| EXERCISE |
Return all the lines below, exactly as they read.

| INPUT MATERIAL |
-- ==== Sys2Proof/Machine/Commands.lean ====
section
/-! DEFINITION. The meanings of the ring commands' rows. Each takes the command that is due at the consumer index
(R159 step 4) and makes its owner's effects; a row whose command is not the due one finds nothing to take
(assumptions 3 and 8). -/

namespace Sys2Proof.Machine

/-- The accesses of an entry's last reads have been granted: the report unit's wait count is 0 again (R154, R159). -/
def State.finishReads (s : State) : State :=
  match s.cmd.phase with
  | .reading _ => s.modBus fun b => { b with counts := b.counts.put .report 0 }
  | _ => s

/-- The command `i`, if it is the due one, taken with its kind by its owner (R159, R168). -/
def State.command (s : State) (i : Instr) (k : CmdKind) (owner : State → State × Result) : State :=
  if s.dueCommand = some i then (s.finishReads.take k owner).settle else s

/-- NOP (R161). -/
def execNop (s : State) : Host.Outcome State Fault Refusal := .next (s.command .nop .nop fun x => (x, .done))

/-- RECORD_START (R17, R18). -/
def execRecordStart (mode : BitVec 2) (hi lo : Word) (s : State) : Host.Outcome State Fault Refusal :=
  .next (s.command (.recordStart mode hi lo) .recordStart fun x => x.recordStart mode hi lo)

/-- RECORD_STOP (R35). -/
def execRecordStop (s : State) : Host.Outcome State Fault Refusal :=
  .next (s.command .recordStop .recordStop State.recordStop)

/-- PLAY_START (R39). -/
def execPlayStart (s : State) : Host.Outcome State Fault Refusal := .next (s.command .playStart .playStart State.playStart)

/-- PLAY_STOP (R40). -/
def execPlayStop (s : State) : Host.Outcome State Fault Refusal := .next (s.command .playStop .playStop State.playStop)

/-- MONITOR_SELECT (R86). -/
def execMonitorSelect (source override : Word) (s : State) : Host.Outcome State Fault Refusal :=
  .next (s.command (.monitorSelect source override) .monitorSelect fun x => x.monitorSelect source override)

/-- EDIT_LOAD (R97, R98). -/
def execEditLoad (handle : BitVec 4) (kind : BitVec 2) (hi : BitVec 5) (lo pair : Word) (s : State) :
    Host.Outcome State Fault Refusal :=
  .next (s.command (.editLoad handle kind hi lo pair) .editLoad fun x => x.editLoad handle kind hi lo pair)

/-- EDIT_PARAM (R99, R100). -/
def execEditParam (cond : BitVec 2) (chan : BitVec 1) (expo : BitVec 4) (shape : BitVec 2) (threshold span : Word)
    (s : State) : Host.Outcome State Fault Refusal :=
  .next (s.command (.editParam cond chan expo shape threshold span) .editParam fun x =>
    x.editParam cond chan expo shape threshold span)

/-- EDIT_CANCEL (R101). -/
def execEditCancel (handle : BitVec 4) (s : State) : Host.Outcome State Fault Refusal :=
  .next (s.command (.editCancel handle) .editCancel fun x => x.editCancel handle)

/-- EDIT_ARM (R102). -/
def execEditArm (s : State) : Host.Outcome State Fault Refusal := .next (s.command .editArm .editArm State.editArm)

/-- EDIT_DISARM (R103). -/
def execEditDisarm (s : State) : Host.Outcome State Fault Refusal :=
  .next (s.command .editDisarm .editDisarm State.editDisarm)

/-- LOCATE (R111). -/
def execLocate (hi lo : Word) (s : State) : Host.Outcome State Fault Refusal :=
  .next (s.command (.locate hi lo) .locate fun x => x.locate hi lo)

/-- LOCATE_CANCEL (R113). -/
def execLocateCancel (s : State) : Host.Outcome State Fault Refusal :=
  .next (s.command .locateCancel .locateCancel State.locateCancel)

/-- POLICY_SEAL (R141). -/
def execPolicySeal (s : State) : Host.Outcome State Fault Refusal :=
  .next (s.command .policySeal .policySeal fun x => (x.seal, .done))

/-- CLEAR COUNTERS (R162). -/
def execClearCounters (s : State) : Host.Outcome State Fault Refusal :=
  .next (s.command .clearCounters .clear fun x => (x.zeroCounters, .done))

/-- CLEAR STICKY (R162). -/
def execClearSticky (s : State) : Host.Outcome State Fault Refusal :=
  .next (s.command .clearSticky .clear fun x => (x.clearSticky, .done))

/-- SOFT_RESET RECORD (R38, R163). -/
def execSoftResetRecord (s : State) : Host.Outcome State Fault Refusal :=
  .next (s.command .softResetRecord .softReset fun x => (x.resetRecord, .done))

/-- SOFT_RESET PLAYBACK (R59, R163). -/
def execSoftResetPlayback (s : State) : Host.Outcome State Fault Refusal :=
  .next (s.command .softResetPlayback .softReset fun x => (x.resetPlayback, .done))

/-- SOFT_RESET EDIT (R116, R163). -/
def execSoftResetEdit (s : State) : Host.Outcome State Fault Refusal :=
  .next (s.command .softResetEdit .softReset fun x => ((x.modEdit EditEngine.softReset).markEdit, .done))

/-- SOFT_RESET COUNTERS (R163). -/
def execSoftResetCounters (s : State) : Host.Outcome State Fault Refusal :=
  .next (s.command .softResetCounters .softReset fun x => (x.zeroCounters, .done))

/-- UNKNOWN_COMMAND: no effect but its result (R159). -/
def execUnknownCommand (w : Word) (s : State) : Host.Outcome State Fault Refusal :=
  .next (s.command (.unknownCommand w) (unknownKind w) fun x => (x, unknownResult w))

end Sys2Proof.Machine
end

| RESPONSE TO THIS TASK |
-- ==== Sys2Proof/Machine/Commands.lean ====
section
/-! DEFINITION. The meanings of the ring commands' rows. Each takes the command that is due at the consumer index
(R159 step 4) and makes its owner's effects; a row whose command is not the due one finds nothing to take
(assumptions 3 and 8). -/

namespace Sys2Proof.Machine

/-- The accesses of an entry's last reads have been granted: the report unit's wait count is 0 again (R154, R159). -/
def State.finishReads (s : State) : State :=
  match s.cmd.phase with
  | .reading _ => s.modBus fun b => { b with counts := b.counts.put .report 0 }
  | _ => s

/-- The command `i`, if it is the due one, taken with its kind by its owner (R159, R168). -/
def State.command (s : State) (i : Instr) (k : CmdKind) (owner : State → State × Result) : State :=
  if s.dueCommand = some i then (s.finishReads.take k owner).settle else s

/-- NOP (R161). -/
def execNop (s : State) : Host.Outcome State Fault Refusal := .next (s.command .nop .nop fun x => (x, .done))

/-- RECORD_START (R17, R18). -/
def execRecordStart (mode : BitVec 2) (hi lo : Word) (s : State) : Host.Outcome State Fault Refusal :=
  .next (s.command (.recordStart mode hi lo) .recordStart fun x => x.recordStart mode hi lo)

/-- RECORD_STOP (R35). -/
def execRecordStop (s : State) : Host.Outcome State Fault Refusal :=
  .next (s.command .recordStop .recordStop State.recordStop)

/-- PLAY_START (R39). -/
def execPlayStart (s : State) : Host.Outcome State Fault Refusal := .next (s.command .playStart .playStart State.playStart)

/-- PLAY_STOP (R40). -/
def execPlayStop (s : State) : Host.Outcome State Fault Refusal := .next (s.command .playStop .playStop State.playStop)

/-- MONITOR_SELECT (R86). -/
def execMonitorSelect (source override : Word) (s : State) : Host.Outcome State Fault Refusal :=
  .next (s.command (.monitorSelect source override) .monitorSelect fun x => x.monitorSelect source override)

/-- EDIT_LOAD (R97, R98). -/
def execEditLoad (handle : BitVec 4) (kind : BitVec 2) (hi : BitVec 5) (lo pair : Word) (s : State) :
    Host.Outcome State Fault Refusal :=
  .next (s.command (.editLoad handle kind hi lo pair) .editLoad fun x => x.editLoad handle kind hi lo pair)

/-- EDIT_PARAM (R99, R100). -/
def execEditParam (cond : BitVec 2) (chan : BitVec 1) (expo : BitVec 4) (shape : BitVec 2) (threshold span : Word)
    (s : State) : Host.Outcome State Fault Refusal :=
  .next (s.command (.editParam cond chan expo shape threshold span) .editParam fun x =>
    x.editParam cond chan expo shape threshold span)

/-- EDIT_CANCEL (R101). -/
def execEditCancel (handle : BitVec 4) (s : State) : Host.Outcome State Fault Refusal :=
  .next (s.command (.editCancel handle) .editCancel fun x => x.editCancel handle)

/-- EDIT_ARM (R102). -/
def execEditArm (s : State) : Host.Outcome State Fault Refusal := .next (s.command .editArm .editArm State.editArm)

/-- EDIT_DISARM (R103). -/
def execEditDisarm (s : State) : Host.Outcome State Fault Refusal :=
  .next (s.command .editDisarm .editDisarm State.editDisarm)

/-- LOCATE (R111). -/
def execLocate (hi lo : Word) (s : State) : Host.Outcome State Fault Refusal :=
  .next (s.command (.locate hi lo) .locate fun x => x.locate hi lo)

/-- LOCATE_CANCEL (R113). -/
def execLocateCancel (s : State) : Host.Outcome State Fault Refusal :=
  .next (s.command .locateCancel .locateCancel State.locateCancel)

/-- POLICY_SEAL (R141). -/
def execPolicySeal (s : State) : Host.Outcome State Fault Refusal :=
  .next (s.command .policySeal .policySeal fun x => (x.seal, .done))

/-- CLEAR COUNTERS (R162). -/
def execClearCounters (s : State) : Host.Outcome State Fault Refusal :=
  .next (s.command .clearCounters .clear fun x => (x.zeroCounters, .done))

/-- CLEAR STICKY (R162). -/
def execClearSticky (s : State) : Host.Outcome State Fault Refusal :=
  .next (s.command .clearSticky .clear fun x => (x.clearSticky, .done))

/-- SOFT_RESET RECORD (R38, R163). -/
def execSoftResetRecord (s : State) : Host.Outcome State Fault Refusal :=
  .next (s.command .softResetRecord .softReset fun x => (x.resetRecord, .done))

/-- SOFT_RESET PLAYBACK (R59, R163). -/
def execSoftResetPlayback (s : State) : Host.Outcome State Fault Refusal :=
  .next (s.command .softResetPlayback .softReset fun x => (x.resetPlayback, .done))

/-- SOFT_RESET EDIT (R116, R163). -/
def execSoftResetEdit (s : State) : Host.Outcome State Fault Refusal :=
  .next (s.command .softResetEdit .softReset fun x => ((x.modEdit EditEngine.softReset).markEdit, .done))

/-- SOFT_RESET COUNTERS (R163). -/
def execSoftResetCounters (s : State) : Host.Outcome State Fault Refusal :=
  .next (s.command .softResetCounters .softReset fun x => (x.zeroCounters, .done))

/-- UNKNOWN_COMMAND: no effect but its result (R159). -/
def execUnknownCommand (w : Word) (s : State) : Host.Outcome State Fault Refusal :=
  .next (s.command (.unknownCommand w) (unknownKind w) fun x => (x, unknownResult w))

end Sys2Proof.Machine
end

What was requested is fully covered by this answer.